Monday, February 10, 2014

Reflections: Working with a local museum and landscape

This post is part of the UMD Anthropology reflections series. Ennis Barbery gained her M.A.A. in 2013. Her research interests include cultural landscapes, museums, and heritage tourism.



Docent Matt Johnson stands in front of the Greenbelt Museum's historic house and explains features of Greenbelt's planned landscape before leading a walking tour (August 2013)




When I started the first course in the Museum Scholarship and Material Culture Certificate program, I was not sure that I would be able to complete the certificate. My schedule of required courses had prevented me from starting the museum course sequence earlier in my time at UMD, and—now--graduation from the M.A.A. program was just one semester away. After talking with faculty members about my career interests and goals, I decided to extend my time as a graduate student in order to gain the experience that this certificate program offers.

I am glad that I made that decision. The certificate provides a chance to learn from museum practitioners at the Smithsonian Institution and other museums, and—in large part— the certificate is what each individual student makes it. As a student interested in small, locally focused museums and in cultural landscapes, I had the opportunity to focus my course work on these topics. The most significant part of the course work, for me, was the practicum course. In this course, students design their own projects tailored to their interests and negotiate them with mentors at a museum and faculty members.

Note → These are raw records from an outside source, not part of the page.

/-- The state that every command answers keeps what the state before it kept (log entry 1). -/
theorem exec_kept {c : Instr} (h : s.Kept q) : Res.Kept q (exec c s) := by
  cases c with
  | registerWrite => exact h.execRegisterWrite
  | clockAlarm => exact h.clockAlarm
  | standbyWriteDiscarded => exact State.Kept.branch (h.modFinial) h
  | bar2Read => exact h.bar2Read
  | bar2Write => exact State.Kept.branch h.bump h.unsupported
  | rafterBoundary => exact State.Kept.branch h h.advanceTo.rafterBoundary
  | rafterInEdge => exact State.Kept.branch h (State.Kept.branch h.bump h.regularEdge.rafterBoundary)
  | syntheticBoundary => exact State.Kept.branch h (State.Kept.branch (State.Kept.enterHoldover h.advanceTo.bump.modTime.rafterBoundary) h.advanceTo.bump.modTime.rafterBoundary)
  | battenTick => exact h.tickDue
  | gptpSync => exact h.gptpSync
  | gptpFollowUp => exact h.followUp
  | gptpAnnounce => exact State.Kept.branch (h.modTime) h
  | pdelayReq => exact State.Kept.branch (h.emit) h
  | pdelayResp => exact h.execPdelayResp
  | pdelayInterval => exact h.pdelayInterval
  | syncTimeout => exact h.syncTimeout
  | reserveCommit => exact h.reserveCommit
  | odoTick => exact h.odoTick
  | tableDropComplete => exact h.dropComplete.finishDrops
  | sealAgeExpiry => exact h.sealAgeExpiry
  | sealComplete => exact h.sealComplete
  | retentionEvaluation => exact h.retention
  | lappedRepair => exact h.lappedRepair
  | appendHeaderRead => exact h.appendHeader
  | appendPayloadRead => exact h.appendPayload
  | eaveFrameReceived => exact h.eaveFrame
  | eaveUnitEntry => exact h.eaveEntry
  | liggerRelease => exact h.liggerRelease
  | blockLimitExpiry => exact h.execBlockLimitExpiry
  | forcedRelease => exact h.forcedRelease
  | mapEntry => exact h.objWrite
  | programChunk => exact h.objWrite
  | mapEntryRewrite => exact h.mapRewrite
  | planImageRead => exact h.imageRead
  | planAdmission => exact h.admitPlans
  | reedStart => exact h.reedStart
  | reedAbandon => exact h.reedAbandon
  | reedBatchHandover => exact h.reedHandover
  | search => exact h.purlinDo
  | insert => exact h.purlinDo
  | write => exact h.purlinDo
  | invalidate => exact h.purlinDo
  | read => exact h.purlinDo
  | clear => exact h.purlinDo.purlinRetry
  | purlinBackgroundCompare => exact h.backCompare
  | sealHipYield => exact h.hipYield
  | delayEntryRelease => exact h.releaseEntry
  | firingRecordDelivery => exact h.deliverFiring
  | btSubmit => exact h.btSubmit
  | btPurge => exact h.btPurge
  | delayInsert => exact h.delayInsertCmd
  | delayMove => exact h.delayMove
  | delayRemove => exact h.delayRemove
  | reservationExpiry => exact h.reservationExpiry
  | preemptAfterExpiry => exact h.preemptAfter
  | preemptionTimeout => exact h.preemptionTimeout
  | saveLimitExpiry => exact h.saveLimit
  | dispatchAck => exact h.dispatchAck
  | yield => exact h.tileYield
  | done => exact h.tileDone
  | tileResetDone => exact h.tileResetDone
  | illegal => exact State.Kept.branch (h.sparWord fun _ hs => hs) h
  | add => exact h.sparG
  | sub => exact h.sparG
  | and => exact h.sparG
  | or => exact h.sparG
  | xor => exact h.sparG
  | andn => exact h.sparG
  | shl => exact h.sparG
  | shr => exact h.sparG
  | sar => exact h.sparG
  | ror => exact h.sparG
  | mul => exact h.sparG
  | mulhu => exact h.sparG
  | mulhs => exact h.sparG
  | divu => exact h.sparG
  | divs => exact h.sparG
  | remu => exact h.sparG
  | rems => exact h.sparG
  | minu => exact h.sparG
  | mins => exact h.sparG
  | maxu => exact h.sparG
  | maxs => exact h.sparG
  | sltu => exact h.sparG
  | slts => exact h.sparG
  | seq => exact h.sparG
  | clz => exact h.sparG
  | ctz => exact h.sparG
  | popc => exact h.sparG
  | bswap => exact h.sparG
  | addi => exact h.sparG
  | andi => exact h.sparG
  | ori => exact h.sparG
  | xori => exact h.sparG
  | shli => exact h.sparG
  | shri => exact h.sparG
  | sari => exact h.sparG
  | sltsi => exact h.sparG
  | sltui => exact h.sparG
  | movz => exact h.sparG
  | movk => exact h.sparG
  | ld8u => exact h.sparLd fun _ _ => by rfl
  | ld8s => exact h.sparLd fun _ _ => by rfl
  | ld16u => exact h.sparLd fun _ _ => by rfl
  | ld16s => exact h.sparLd fun _ _ => by rfl
  | ld32u => exact h.sparLd fun _ _ => by rfl
  | ld32s => exact h.sparLd fun _ _ => by rfl
  | ld64 => exact h.sparLd fun _ _ => by rfl
  | st8 => exact h.sparSt
  | st16 => exact h.sparSt
  | st32 => exact h.sparSt
  | st64 => exact h.sparSt
  | fld32 => exact h.sparLd fun _ _ => by rfl
  | fld64 => exact h.sparLd fun _ _ => by rfl
  | fst32 => exact h.sparSt
  | fst64 => exact h.sparSt
  | beq => exact h.sparBranch
  | bne => exact h.sparBranch
  | blts => exact h.sparBranch
  | bges => exact h.sparBranch
  | bltu => exact h.sparBranch
  | bgeu => exact h.sparBranch
  | j => exact h.spar fun _ hs => hs
  | jal => exact h.spar fun _ hs => hs.modTile fun _ => by rfl
  | jr => exact h.sparJr fun _ => by rfl
  | jalr => exact h.sparJr fun _ => by rfl
  | fadd => exact h.sparF
  | fsub => exact h.sparF
  | fmul => exact h.sparF
  | fdiv => exact h.sparF
  | fsqrt => exact h.sparF
  | fmin => exact h.sparF
  | fmax => exact h.sparF
  | feq => exact h.sparFc
  | flt => exact h.sparFc
  | fle => exact h.sparFc
  | ftoi => exact h.sparRegs fun _ => by rfl
  | itof => exact h.sparF
  | fcvt => exact h.sparF
  | fmvg => exact h.sparG
  | fmvf => exact h.sparRegs fun _ => by rfl
  | fusedMultiplyAdd => exact h.sparF
  | fusedMultiplySubtract => exact h.sparF
  | movs => exact h.spar fun _ hs => State.Kept.streamLoop (fun _ _ _ hg => hg.movsGranule) hs
  | cmps => exact h.spar fun _ hs => State.Kept.streamLoop (fun _ _ _ hg => hg.cmpsGranule) hs
  | fills => exact h.spar fun _ hs => State.Kept.streamLoop (fun _ _ _ hg => hg.fillsGranule) hs
  | scans => exact h.spar fun _ hs => State.Kept.streamLoop (fun _ _ _ hg => hg.scansGranule) hs
  | svc => exact h.spar fun _ hs => hs
  | rtm => exact h.execRtm
  | mfs => exact h.sparWord fun _ hs => hs.modTile fun _ => by rfl
  | mts => exact h.sparWord fun _ hs => hs.modTile fun _ => by simp
  | wait => exact h.sparWord fun _ hs => State.Kept.branch (hs.modTile fun _ => by rfl) hs
  | waitWakeup => exact h.wakeup
  | brk => exact h.spar fun _ hs => hs
  | fence => exact h.spar fun _ hs => hs
  | cmoClean => exact h.cmo
  | cmoInvalidate => exact h.cmo
  | cmoCleanInvalidate => exact h.cmo
  | cmoLock => exact h.cmo
  | cmoUnlock => exact h.cmo
  | preempt => exact h.acceptPreempt
  | dispatch => exact State.Kept.branch (h.acceptEvent fun _ => by rfl) h
  | unit => exact State.Kept.branch (h.acceptEvent fun _ => by rfl) h
  | timer => exact h.acceptTimer
  | vadd => exact h.vInt
  | vsub => exact h.vInt
  | vmul => exact h.vInt
  | vmulhu => exact h.vInt
  | vmulhs => exact h.vInt
  | vand => exact h.vInt
  | vor => exact h.vInt
  | vxor => exact h.vInt
  | vandn => exact h.vInt
  | vshl => exact h.vInt
  | vshr => exact h.vInt
  | vsar => exact h.vInt
  | vror => exact h.vInt
  | vminu => exact h.vInt
  | vmins => exact h.vInt
  | vmaxu => exact h.vInt
  | vmaxs => exact h.vInt
  | vabs => exact h.vInt
  | vneg => exact h.vInt
  | vmov => exact h.vInt
  | vfadd => exact h.vFp
  | vfsub => exact h.vFp
  | vfmul => exact h.vFp
  | vfdiv => exact h.vFp
  | vfsqrt => exact h.vFp
  | vfmin => exact h.vFp
  | vfmax => exact h.vFp
  | vfma => exact h.vFp
  | vfms => exact h.vFp
  | vceq => exact h.vCmp
  | vcne => exact h.vCmp
  | vcltu => exact h.vCmp
  | vcleu => exact h.vCmp
  | vclts => exact h.vCmp
  | vcles => exact h.vCmp
  | vfceq => exact h.vCmp
  | vfclt => exact h.vCmp
  | vfcle => exact h.vCmp
  | vfklt => exact h.vCmp
  | vfkle => exact h.vCmp
  | vld => exact h.vLoad
  | vst => exact h.vStore
  | vlds => exact h.vLoad
  | vsts => exact h.vStore
  | vgth => exact h.vLoad
  | gthf => exact h.vLoadFirst
  | vsct => exact h.vStore
  | vbcast => exact h.vMap
  | vextr => exact h.vRegs fun _ => by simp
  | vcmprs => exact h.vRegs fun _ => by simp
  | vsldn => exact h.vMap
  | vredsumu => exact h.vRed
  | vredsums => exact h.vRed
  | vredminu => exact h.vRed
  | vredmins => exact h.vRed
  | vredmaxu => exact h.vRed
  | vredmaxs => exact h.vRed
  | vfredsum => exact h.vRegs fun _ => by simp
  | mand => exact h.vMaskOp
  | mor => exact h.vMaskOp
  | mxor => exact h.vMaskOp
  | mandn => exact h.vMaskOp
  | mnot => exact h.vRegs fun _ => by simp
  | mpopc => exact h.vRegs fun _ => by simp
  | mfirst => exact h.vRegs fun _ => by simp
  | mtog => exact h.vRegs fun _ => by simp
  | gtom => exact h.vRegs fun _ => by simp
  | vwhile => exact h.vRegs fun _ => by simp
  | vunpk => exact h.vMap
  | vplcmp => exact h.vRegs fun _ => by simp
  | vhash => exact h.vRegs fun _ => by simp
  | vhstep => exact h.vMap
  | vhfin => exact h.vMap
  | vzext => exact h.vRegs fun _ => by simp
  | vsext => exact h.vRegs fun _ => by simp
  | vnarw => exact h.vRegs fun _ => by simp
  | vitof => exact h.vConv
  | vftoi => exact h.vConv
  | vfcvt => exact State.Kept.branch h.vConv h.vConv
  | thClean => exact h.thOp
  | thInvalidate => exact h.thOp
  | thCleanInvalidate => exact h.thOp
  | thLock => exact h.thOp
  | thUnlock => exact h.thOp
  | aperture => exact h.thOp
  | thatchOperationDone => exact h.modSlice
  | planRetire => exact h.planRetire
  | sliceEnable => exact h.sliceEnable
  | slicePower => exact h.slicePower
  | slicePowerOnDone => exact State.Kept.branch (h.modSlice) h
  | memoryRead => exact h.memRead
  | memoryWrite => exact h.memWrite
  | refresh => exact h.modMemChan
  | scrub => exact h.scrub
  | caParityAlert => exact h.caAlert
  | rfm => exact h.bump
  | rowHammerThreshold => exact h.rowHammer
  | rhWindowEnd => exact h.modMemChan
  | migrationUnit => exact h.migrationUnit
  | trainReset => exact h.objWrite
  | keepWakeDelayExpiry => exact h.execKeepWakeDelayExpiry
  | selfRefreshEntry => exact h.selfRefresh
  | keepEntryLimitExpiry => exact h.execKeepEntryLimitExpiry
  | keepRetentionExpiry => exact h.keepLapse
  | chStart => exact h.chanStart
  | chPause => exact State.Kept.branch (h.chanPause) h
  | chResume => exact State.Kept.branch (h.chanResume) h
  | chAbort => exact State.Kept.branch (h.chanStop.sweepMarked) h
  | channelPaused => exact h.chanPaused
  | requestLineRaise => exact State.Kept.branch (h.raiseLine) h
  | copy => exact h.chanMove
  | fill => exact h.chanMove
  | interleave => exact h.chanMove
  | deinterleave => exact h.chanMove
  | plane => exact h.chanMove
  | unplane => exact h.chanMove
  | descriptorComplete => exact h.chanComplete.sweepMarked
  | ringPoll => exact h.ringPoll
  | yelmPoll => exact h.yelmPoll
  | yelmJobDone => exact h.yelmJobDone
  | fdAlloc => exact State.Kept.branch (h.fdAlloc.modFlash) h
  | fcStart => exact State.Kept.branch (h.fcStart) h
  | fcFree => exact State.Kept.branch (h.modCtx) h
  | fcData => exact State.Kept.branch (h.fcData) h
  | fcKeyctl => exact State.Kept.branch (h.fcKeyctl) h
  | messageFinish => exact h.fcFinish
  | configRequest => exact h.configRequest
  | busMasterEnableClear => exact h.bmeClear
  | functionLevelReset => exact h.functionReset
  | linkDown => exact h.linkDown
  | fatalError => exact h.portCount.freezePort
  | linkUp => exact State.Kept.branch (h.modPort) h
  | completionReceived => exact h.cplReceived
  | completionTimeout => exact h.cplTimedOut
  | quarantineEnd => exact h.execQuarantineEnd
  | freezeHoldExpiry => exact State.Kept.branch (h.advanceTo.suspendPort) h
  | frzRelease => exact h.frzRelease
  | freezeRelease => exact h.objWrite
  | suspendNow => exact h.objWrite
  | intHoldoffExpiry => exact State.Kept.branch (h.advanceTo.modFunc.sendVector) h
  | taskGo => exact h.taskGo
  | badOpcode => exact h.execBadOpcode
  | nop => exact h.begin fun _ _ hs => hs.complete
  | flush => exact h.begin fun _ _ hs => hs.setDetails.modCmd
  | flushComplete => exact h.flushComplete
  | cancel => exact h.begin fun _ _ hs => hs.cancel
  | createTable => exact h.execCreateTable
  | alterTable => exact h.execAlterTable
  | dropTable => exact h.execDropTable
  | append => exact h.execAppend
  | runPlan => exact h.execRunPlan
  | releaseResult => exact h.begin fun _ _ hs => State.Kept.branch hs.modInst.complete hs.complete
  | registerQuery => exact h.begin fun _ _ hs => hs.withHost fun _ _ ht => ht.registerQuery
  | unregisterQuery => exact h.execUnregisterQuery
  | retargetQuery => exact h.begin fun _ _ hs => hs.withHost fun _ _ ht => ht.retargetQuery
  | nailComplete => exact h.nailComplete
  | completionRecordDelivery => exact h.deliverRecord
  | dozeEntry => exact State.Kept.branch (h.advanceTo.modInst) h
  | sleepEntry => exact State.Kept.branch (h.advanceTo.modInst) h
  | activationDrainExpiry => exact h.drainEnds
  | create => exact h.controlWrite
  | destroy => exact h.controlWrite
  | bind => exact h.controlWrite
  | unbind => exact h.controlWrite
  | freeze => exact h.controlWrite
  | thaw => exact h.controlWrite
  | reset => exact h.controlWrite
  | instanceDrained => exact h.instDrained
  | mbOutAck => exact h.mailAck
  | mbInPost => exact h.mailPost
  | mbSend => exact h.objWrite
  | mbReceiveAck => exact h.objWrite
  | dwRead => exact State.Kept.branch (h.dwGo) h
  | dwWrite => exact State.Kept.branch (h.dwGo) h
  | dwInfo => exact State.Kept.branch (h.dwGo) h
  | fieldPortFrame => exact h.fieldFrame
  | plynRead => exact h.plynTake
  | plynWrite => exact h.plynTake
  | plynInfo => exact h.plynTake
  | fragmentTimeout => exact h.execFragmentTimeout
  | plynReplyTransmit => exact h.plynSend
  | persistentCommit => exact State.Kept.branch (h.commitOne) h
  | plynKey => exact h.objWrite
  | heartbeat => exact h.heartbeatWrite
  | checkpoint => exact h.checkpointIn
  | ack => exact h.ackIn
  | health => exact h.healthIn
  | sync => exact h.execSync
  | handover => exact State.Kept.branch (h.checkpointIn) h
  | checkpointDeadline => exact h.ckptDeadline
  | selfFault => exact h.selfFault
  | lockstepMismatch => exact h.ridgeDown
  | failedResetExpiry => exact h.failedExpiry
  | ridgeSelfTestDone => exact h.ridgeTested
  | repairCountClear => exact State.Kept.branch (h.advanceTo.modRidge) h
  | standbySelfTest => exact h.standbyTest
  | revertHoldoffExpiry => exact State.Kept.branch (h.advanceTo.modFinial) h
  | finialMismatch => exact h.modFinial.alert.endRequest.noteOutage
  | safeVetoN => exact h.modFinial
  | alertClear => exact h.objWrite
  | coldStart => exact h.coldStart
  | mainSuppliesInRange => exact State.Kept.branch (h.start) h
  | wake => exact h.wakeRise
  | rstN => exact h.resetPin
  | fwStageBegin => exact h.objWrite
  | fwChunk => exact h.objWrite
  | fwStageEnd => exact h.objWrite
  | fwStageAbandon => exact h.objWrite
  | attestNonce => exact h.objWrite
  | attestReportDone => exact h.attestDone
  | measureExtend => exact h.objWrite
  | stepReset => exact h.objWrite
  | pitchChangeDone => exact h.pitchChangeDone
  | policyPark => exact h.policyParkDue
  | capSample => exact h.capSample
  | thermalSample => exact h.thermalSample
  | selfTest => exact h.objWrite
  | selfTestDone => exact h.selfTestDone
  | traceRearm => exact h.objWrite
  | availReset => exact h.objWrite
  | availabilityMirror => exact h.execAvailabilityMirror
  | voltageAlarm => exact h.voltageAlarm
  | brownout => exact State.Kept.branch (h.modBoot.brownout) h
  | standbySupplyLoss => exact State.Kept.branch (h.off) h
  | tamperN => exact State.Kept.branch h h.modBoot.flashAlarm
  | wakeFall => exact State.Kept.branch h.modBoot.modDram h.modBoot
  | eaveBlockLock => exact h.modEave
  | plcaBeacon => exact h.modDict
  | mainRailsLow => exact State.Kept.branch (h.modBoot) h
  | clockAlarmEnd => exact h.clockAlarmEnd
  | voltageAlarmEnd => exact h.voltageAlarmEnd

I researched museums in the Washington, DC Metropolitan Area (there are many options) and found several that seemed to be the kind of institutions for which I could see myself working in the future. The one that ultimately worked out as a site for my museum practicum project was the Greenbelt Museum in Greenbelt, Maryland. Its director, Megan Searing Young, was interested in the project I proposed, and I was interested in the work she did at the Greenbelt Museum.

We developed a working relationship in which I focused on an independent project that benefitted the museum, but I was also able to shadow her in some of her activities. I saw what it meant to direct a small museum in this particular case: the relationships she maintains with residents and city government and the tasks she has to balance from collections management and programming to basic accounting and marketing.


My independent project was also rewarding. I interviewed 14 Greenbelt residents, asked these residents to draw maps of Greenbelt, transcribed these interviews with the help of two undergraduate students (thank you Becca Lane and Katie Hutchinson!), analyzed this data, and created interpretive content in the form of podcasts for the Greenbelt Museum’s website. I hope the products I was able to produce will continue to prompt discussion among residents and museum supporters about what constitutes Greenbelt’s history and which parts of Greenbelt’s landscape are included in this history.